Speed up your Gibbs sampler 40 times with Rcpp

7 minute read

When Gibbs sampling in R is slow, we can use Rcpp to speed it up by integrating C++ code into R. However, Rcpp code is harder to debug because we cannot run Rcpp code line-by-line like R. It’s paramount that we ensure the Rcpp code is doing what we wants it to.

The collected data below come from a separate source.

-- ==== Sys2Proof/Machine/Dispatch.lean ====
section
/-! DEFINITION. One arm per row of the opcode map (30_encoding.md rule R45), each one call of that instruction's meaning. -/

namespace Sys2Proof.Machine

def exec (i : Instr) (s : State) : Host.Outcome State Fault Refusal :=
  match i with
  | .md5Init => Sys2Proof.Machine.execMd5Init s
  | .sha1Init => Sys2Proof.Machine.execSha1Init s
  | .sha256Init => Sys2Proof.Machine.execSha256Init s
  | .rmd160Init => Sys2Proof.Machine.execRmd160Init s
  | .md5Update data => Sys2Proof.Machine.execMd5Update data s
  | .sha1Update data => Sys2Proof.Machine.execSha1Update data s
  | .sha256Update data => Sys2Proof.Machine.execSha256Update data s
  | .rmd160Update data => Sys2Proof.Machine.execRmd160Update data s
  | .md5Final => Sys2Proof.Machine.execMd5Final s
  | .sha1Final => Sys2Proof.Machine.execSha1Final s
  | .sha256Final => Sys2Proof.Machine.execSha256Final s
  | .rmd160Final => Sys2Proof.Machine.execRmd160Final s
  | .md5Compress => Sys2Proof.Machine.execMd5Compress s
  | .sha1Compress => Sys2Proof.Machine.execSha1Compress s
  | .sha256Compress => Sys2Proof.Machine.execSha256Compress s
  | .rmd160Compress => Sys2Proof.Machine.execRmd160Compress s

end Sys2Proof.Machine
end

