-- ==== Sys2Proof/Decode.lean ====
section
/-! DEFINITION. The decoder, total on every command word with every payload and on every request code, and the encoder
after it (30_encoding.md rules R40 to R47, R54; 70_reset_and_hazards.md rule R217). -/

namespace Sys2Proof

/-- Why a command is not decoded. -/
inductive DecodeError where
  /-- the word matches no row of the opcode map (R46) -/
  | reservedEncoding
  /-- the payload's length is not the word's `len` field: ill-formed input (R217) -/
  | payloadLength
deriving DecidableEq, Repr

/-- `op = cmd[1:0]` (R41, R42). -/
def opField (w : Word) : BitVec 2 := w.extractLsb' 0 2

/-- `alg = cmd[3:2]` (R41, R42). -/
def algField (w : Word) : BitVec 2 := w.extractLsb' 2 2

/-- `rsv = cmd[15:4]` (R41, R42). -/
def rsvField (w : Word) : BitVec 12 := w.extractLsb' 4 12

/-- `len = cmd[31:16]` (R41, R42, R44). -/
def lenField (w : Word) : BitVec 16 := w.extractLsb' 16 16

/-- `ALGCODE` read backwards (00_scope.md rule R5): every one of the four codes is assigned. -/
def algOfCode (code : BitVec 2) : Alg :=
  if code = 0#2 then .md5 else if code = 1#2 then .sha1 else if code = 2#2 then .sha256 else .rmd160

/-- The decoder of host commands: first the reserved words (R46, R192), then the payload's length (R217). `INIT` and
`FINAL` are format C, `UPDATE` is format U. -/
def decodeCommand (w : Word) (payload : List Byte) : Except DecodeError Instr :=
  if rsvField w ≠ 0#12 then .error .reservedEncoding
  else if opField w = 0#2 then
    if lenField w ≠ 0#16 then .error .reservedEncoding
    else if payload ≠ [] then .error .payloadLength
    else .ok (.init (algOfCode (algField w)))
  else if opField w = 1#2 then
    if payload.length ≠ (lenField w).toNat then .error .payloadLength
    else .ok (.update (algOfCode (algField w)) payload)
  else if opField w = 2#2 then
    if lenField w ≠ 0#16 then .error .reservedEncoding
    else if payload ≠ [] then .error .payloadLength
    else .ok (.final (algOfCode (algField w)))
  else .error .reservedEncoding

/-- The decoder of internal requests: `creq = alg` (R43); format K has no reserved value (R46). -/
def decodeRequest (code : BitVec 2) : Instr := .compress (algOfCode code)

/-- The decoder. -/
def decode : Encoded → Except DecodeError Instr
  | .command w payload => decodeCommand w payload
  | .request code => .ok (decodeRequest code)

/-- What `nbits` bits `w` stand for on the ports: a row of the table that is two bits wide is a request code, any other
row is a command word, followed by as many zero bytes of payload as the word's `len` field says when it is an `UPDATE`. -/
def encodedOfTableWord (nbits w : Nat) : Encoded :=
  if nbits ≤ 8 then .request (BitVec.ofNat 2 w)
  else
    let word : Word := BitVec.ofNat 32 w
    .command word (if opField word = 1#2 then List.replicate (lenField word).toNat 0#8 else [])

/-- The instruction this decoder reads from an instruction numbered as spec/opcode_table.json numbers it. -/
def decodeTableWord (nbits w : Nat) : Option Instr :=
  match decode (encodedOfTableWord nbits w) with
  | .ok i => some i
  | .error _ => none

/-- `ALGCODE` (R5). -/
def algCode : Alg → BitVec 2
  | .md5 => 0#2
  | .sha1 => 1#2
  | .sha256 => 2#2
  | .rmd160 => 3#2

/-- Bits 15:0 of a command word: `rsv = 0`, then `alg`, then `op` (R41, R42). -/
def lowHalf (alg : Alg) (op : BitVec 2) : BitVec 16 := 0#12 ++ algCode alg ++ op

/-- A format C word (R41). -/
def encodeC (alg : Alg) (op : BitVec 2) : Encoded := .command (0#16 ++ lowHalf alg op) []

/-- A format U word with its payload (R42). -/
def encodeU (alg : Alg) (data : List Byte) : Encoded :=
  .command (BitVec.ofNat 16 data.length ++ lowHalf alg 1#2) data

/-- The encoder. -/
def encode : Instr → Encoded
  | .md5Init => encodeC .md5 0#2
  | .sha1Init => encodeC .sha1 0#2
  | .sha256Init => encodeC .sha256 0#2
  | .rmd160Init => encodeC .rmd160 0#2
  | .md5Update d => encodeU .md5 d
  | .sha1Update d => encodeU .sha1 d
  | .sha256Update d => encodeU .sha256 d
  | .rmd160Update d => encodeU .rmd160 d
  | .md5Final => encodeC .md5 2#2
  | .sha1Final => encodeC .sha1 2#2
  | .sha256Final => encodeC .sha256 2#2
  | .rmd160Final => encodeC .rmd160 2#2
  | .md5Compress => .request 0#2
  | .sha1Compress => .request 1#2
  | .sha256Compress => .request 2#2
  | .rmd160Compress => .request 3#2

end Sys2Proof
end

The solution is to start with small Rcpp programs and make sure that they produce the same results as their pure R counterpart. Following this advice, I’m writing a series of increasingly complex Markov chain Monte Carlo (MCMC) code in Rcpp, eventually building towards my final goal of a custom Metropolis-Hastings algorithm for my work on modeling FDI flow.

The first installment will be a Gibbs sampler of a semi-conjugate normal model, arguably the most common introductory model to Bayesian statistics and MCMC. (Both Hoff’s First Course in Bayesian and Gelman’s Bayesian Data Analysis cover it.)

I’ll follow Hoff’s example in Chapter 6 as a ground truth to check whether my code is working correctly. For Rcpp basics, I read Hadley Wickham’s introduction to Rcpp. I’ll note additional pitfalls along the way of converting R to Rcpp.

Normal model with semi-conjugate priors

A normal model with semi-conjugate priors has the following specifications. For more details and intuition behind the model, see Chapter 5 & 6 in Hoff’s book.

Likelihood

\[Data = Y_1, \dots, Y_n \sim i.i.d. N(\theta, \sigma^2)\]

Priors

\[\begin{align} p(\theta) &\sim N(\mu_0, \tau^2_0) \\ p(\sigma^2) &\sim Inverse-Gamma(\nu_0 / 2, \nu_0 \sigma^2_0 / 2) \end{align}\]

Full conditionals

\[\begin{align} p(\theta | \tilde \sigma^2, Data) &= N(\mu_n, \tau^2_n) \\ p(\tilde \sigma^2 | \theta, Data) &= Inverse-Gamma(\frac{\nu_n}{2}, \frac{\nu_n \sigma_n^2(\theta)}{2}) \end{align}\]

with

\[\begin{align} \tau_n^2 = \frac{1}{\frac{1}{\tau_0^2} + \frac{n}{\sigma^2}} \qquad &\text{and} \qquad \mu_n = \frac{\frac{\mu_0}{\tau_0^2} + \frac{n\bar y}{\sigma^2}}{\frac{1}{\tau_0^2} + \frac{n}{\sigma^2}} \\ \nu_n = \nu_0 + n \qquad &\text{and} \qquad \sigma^2_n(\theta) = \frac{1}{\nu_n} \left[ \nu_0\sigma_0^2 + n \frac{\sum (y_i - \theta)^2}{n}\right] \end{align}\]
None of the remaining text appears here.